* _Data extract_
----

-- ==== Sys2Proof/Config.lean ====
section
/-! DEFINITION. The implementation parameters of 00_scope.md R7, as one record of plain data that a machine is built with
(10_state.md R74: configuration, an argument of the model), the defaults R7 prints, the constraints a configuration must
meet (R8), and the OPEN parameters of the sink's kernel, which have no body (log 15). -/

namespace Sys2Proof

namespace Config

/-- 10_state.md R50: the power-on `samplePeriod`, which is no parameter of R7. -/
abbrev samplePeriodReset : Int := 0x100000
/-- 10_state.md R64: the largest magnitude of `samplePeriod`, which is no parameter of R7. -/
abbrev samplePeriodMax : Int := 0x7FFFFFFF

/-- Which sink operation sample mode uses (R7 `SAMPLE_SINK`, D19). -/
inductive SampleSink where
  | frame
  | pulse
  deriving DecidableEq, Repr

/-- The parameters of R7, in the table's order. `ONE` is derived from `FRAC` (`Params.one`). -/
structure Params where
  /-- `FRAC`: fractional bits of a fixed-point time. -/
  frac : Nat
  /-- `TIME_BITS`: width of the unit time register. -/
  timeBits : Nat
  /-- `PERIOD_MIN`. -/
  periodMin : Nat
  /-- `PERIOD_MAX`. -/
  periodMax : Nat
  /-- `PERIOD_RESET`. -/
  periodReset : Nat
  /-- `MAX_CHANNELS`: number of volume and last-level registers. -/
  maxChannels : Nat
  /-- `MAX_GEN`: the largest chunk in samples. -/
  maxGen : Nat
  /-- `AMP_MAX`. -/
  ampMax : Int
  /-- `FRAME_MIN`. -/
  frameMin : Int
  /-- `FRAME_MAX`. -/
  frameMax : Int
  /-- `VOL_MAX`. -/
  volMax : Nat
  /-- `VOL_FRAC`: fractional bits of a channel volume. -/
  volFrac : Nat
  /-- `N_SQUARE`. -/
  nSquare : Nat
  /-- `N_TRIANGLE`. -/
  nTriangle : Nat
  /-- `N_NOISE`. -/
  nNoise : Nat
  /-- `N_SAWTOOTH`. -/
  nSawtooth : Nat
  /-- `N_SINE`. -/
  nSine : Nat
  /-- `CUSTOM_MIN`. -/
  customMin : Nat
  /-- `CUSTOM_MAX`. -/
  customMax : Nat
  /-- `MAX_FRAMES`. -/
  maxFrames : Nat
  /-- `DUTY_RESET`. -/
  dutyReset : Nat
  /-- `LFSR_BITS`: width of the noise shift register. -/
  lfsrBits : Nat
  /-- `LFSR_SEED`. -/
  lfsrSeed : Nat
  /-- `SAMPLE_SINK`. -/
  sampleSink : SampleSink
  /-- `SINE_TABLE`, "computed once per configuration" (40_phase_advance.md R205). -/
  sineTable : List Int
  deriving DecidableEq, Repr

/-- R7 `ONE`: one sample in time units, `1 << FRAC`. -/
abbrev Params.one (p : Params) : Nat := 2 ^ p.frac

/-- `MAX_GEN << FRAC`, the largest RUN or END operand (41_pulse_generation.md R252). -/
abbrev Params.maxEndTime (p : Params) : Nat := p.maxGen * 2 ^ p.frac

/-- The least level a step can have: `FRAME_MIN` at full volume (41_pulse_generation.md R255). -/
abbrev Params.levelMin (p : Params) : Int := p.frameMin * p.volMax / 2 ^ p.volFrac

/-- The greatest level a step can have: `FRAME_MAX` at full volume (41_pulse_generation.md R255). -/
abbrev Params.levelMax (p : Params) : Int := p.frameMax * p.volMax / 2 ^ p.volFrac

/-- R8: the two constraints without which a configuration is ill-formed. -/
abbrev Params.DeltasFit (p : Params) : Prop :=
  2 * max p.ampMax (-p.frameMin) * p.volMax / 2 ^ p.volFrac < 2 ^ 31 ∧
  (2 ≤ p.nSquare ∧ 2 ≤ p.nTriangle ∧ 2 ≤ p.nNoise ∧ 2 ≤ p.nSawtooth ∧ 2 ≤ p.nSine) ∧
  (p.nTriangle % 2 = 0 ∧ 4 ≤ p.nTriangle)

/-- What a value's stated width asks of the parameters, which R8 does not list (DESIGN CHOICE, log 23): a time fits `TIME_BITS`
and a sink transaction's 64 bits, a channel its 3 bits, a frame 16 bits (20_memory.md R127, R102), a period an int32 operand
(30_encoding.md R157), `pos` signed 64 bits (10_state.md R67), and every answer of GET_ATTR an int32 (45_attribute_read.md
R464, 46_data_pointers.md R501). -/
abbrev Params.WidthsFit (p : Params) : Prop :=
  (p.maxEndTime + p.periodMax ≤ 2 ^ p.timeBits ∧ p.timeBits ≤ 64) ∧
  p.maxChannels ≤ 8 ∧
  (-2 ^ 15 ≤ p.frameMin ∧ p.frameMax < 2 ^ 15) ∧
  p.periodMax < 2 ^ 31 ∧
  (p.maxFrames : Int) * 2 ^ p.frac + samplePeriodMax ≤ 2 ^ 63 ∧
  (p.maxFrames : Int) + (samplePeriodMax - 1) / 2 ^ p.frac < 2 ^ 31 ∧
  (p.volMax < 2 ^ 31 ∧ p.customMax < 2 ^ 31) ∧
  (p.nSquare < 2 ^ 31 ∧ p.nTriangle < 2 ^ 31 ∧ p.nNoise < 2 ^ 31 ∧ p.nSawtooth < 2 ^ 31 ∧ p.nSine < 2 ^ 31)

/-- What the other rules take for granted of the parameters (DEDUCED, log 20): the ranges of 10_state.md R50 are not empty
and hold the power-on values, every amplitude the frame range (40_phase_advance.md R200), and the sine table has `N_SINE`
entries within `AMP_MAX` (R205; that they are the formula's is `Params.SineTableByFormula`). -/
abbrev Params.Consistent (p : Params) : Prop :=
  (1 ≤ p.periodMin ∧ p.periodMin ≤ p.periodReset ∧ p.periodReset ≤ p.periodMax) ∧
  1 ≤ p.maxChannels ∧
  (0 ≤ p.ampMax ∧ p.ampMax ≤ p.frameMax ∧ p.frameMin ≤ -p.ampMax) ∧
  p.frameMax ≤ -p.frameMin ∧
  (1 ≤ p.customMin ∧ p.customMin ≤ p.customMax) ∧
  (1 ≤ p.dutyReset ∧ p.dutyReset < p.nSquare) ∧
  (2 ≤ p.lfsrBits ∧ 0 < p.lfsrSeed ∧ p.lfsrSeed < 2 ^ p.lfsrBits) ∧
  (p.sineTable.length = p.nSine ∧ ∀ a ∈ p.sineTable, -p.ampMax ≤ a ∧ a ≤ p.ampMax)

/-- The configurations a machine can be built with: the others are refused (R8). -/
abbrev Params.WellFormed (p : Params) : Prop := p.DeltasFit ∧ p.Consistent ∧ p.WidthsFit

/-- 40_phase_advance.md R205: `SINE_TABLE[i] = round(AMP_MAX * sin(2 * pi * i / N_SINE))`, halves away from zero. -/
abbrev Params.SineTableByFormula (p : Params) : Prop :=
  ∀ i < p.nSine, ∀ x : ℝ, x = p.ampMax * Real.sin (2 * Real.pi * i / p.nSine) →
    |(p.sineTable.getD i 0 : ℝ) - x| ≤ 1 / 2 ∧
      (|(p.sineTable.getD i 0 : ℝ) - x| = 1 / 2 → |x| < |(p.sineTable.getD i 0 : ℝ)|)

/-- 40_phase_advance.md R206: the default SINE_TABLE, verbatim. -/
def defaultSineTable : List Int :=
  [0, 6393, 12539, 18204, 23170, 27245, 30273, 32137, 32767, 32137, 30273, 27245, 23170, 18204, 12539, 6393] ++
  [0, -6393, -12539, -18204, -23170, -27245, -30273, -32137, -32767, -32137, -30273, -27245, -23170, -18204, -12539, -6393]

/-- The column *default* of R7 (log 1; VOL_MAX, the five phase counts and CUSTOM_MAX are 93_implementation_defined.md G1,
G2, G3). -/
def default : Params where
  frac := 20
  timeBits := 64
  periodMin := 1
  periodMax := 0x7FFFFFFF
  periodReset := 0x100000
  maxChannels := 8
  maxGen := 4096
  ampMax := 32767
  frameMin := -32768
  frameMax := 32767
  volMax := 32767
  volFrac := 15
  nSquare := 16
  nTriangle := 32
  nNoise := 8
  nSawtooth := 7
  nSine := 32
  customMin := 2
  customMax := 64
  maxFrames := 0x40000000
  dutyReset := 4
  lfsrBits := 15
  lfsrSeed := 0x0001
  sampleSink := .frame
  sineTable := defaultSineTable

/-! ### The sink's kernel, OPEN (20_memory.md R112, D52; log 15)

The five constants without a body are free. A kernel has at least one phase and one tap, and each phase's last coefficient is
what brings the sum of its taps to unity, so that every kernel of which R112 speaks, and no other, stands here. -/

/-- The phases but one. -/
opaque morePhases : Nat
/-- The taps but one. -/
opaque moreTaps : Nat
/-- The coefficient of a phase and a tap, but for the last tap. -/
opaque freeCoefficient : Nat → Nat → Int
/-- Unity, in the coefficients' own format. -/
opaque kernelUnity : Int
/-- R112 `Kmul`: coefficient times delta. -/
opaque kmul : Int → Int → Int

/-- R7 `STEP_UNIT`: the kernel's phases. -/
def stepUnit : Nat := morePhases + 1
/-- R7 `STEP_WIDTH`: the kernel's taps. -/
def stepWidth : Nat := moreTaps + 1
/-- R7 `KERNEL`, by phase, then tap; the taps of a phase sum to unity (R112). -/
def kernel (phase tap : Nat) : Int :=
  if tap < moreTaps then freeCoefficient phase tap
  else kernelUnity - ((List.range moreTaps).map (freeCoefficient phase)).sum

end Config

end Sys2Proof
end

----

* _Activity_
Look at the material above and copy, word for word, its lines from the first through the one containing "abbrev samplePeriodMax : Int := 0x7FFFFFFF".

* _Solution_
-- ==== Sys2Proof/Config.lean ====
section
/-! DEFINITION. The implementation parameters of 00_scope.md R7, as one record of plain data that a machine is built with
(10_state.md R74: configuration, an argument of the model), the defaults R7 prints, the constraints a configuration must
meet (R8), and the OPEN parameters of the sink's kernel, which have no body (log 15). -/

namespace Sys2Proof

namespace Config

/-- 10_state.md R50: the power-on `samplePeriod`, which is no parameter of R7. -/
abbrev samplePeriodReset : Int := 0x100000
/-- 10_state.md R64: the largest magnitude of `samplePeriod`, which is no parameter of R7. -/
abbrev samplePeriodMax : Int := 0x7FFFFFFF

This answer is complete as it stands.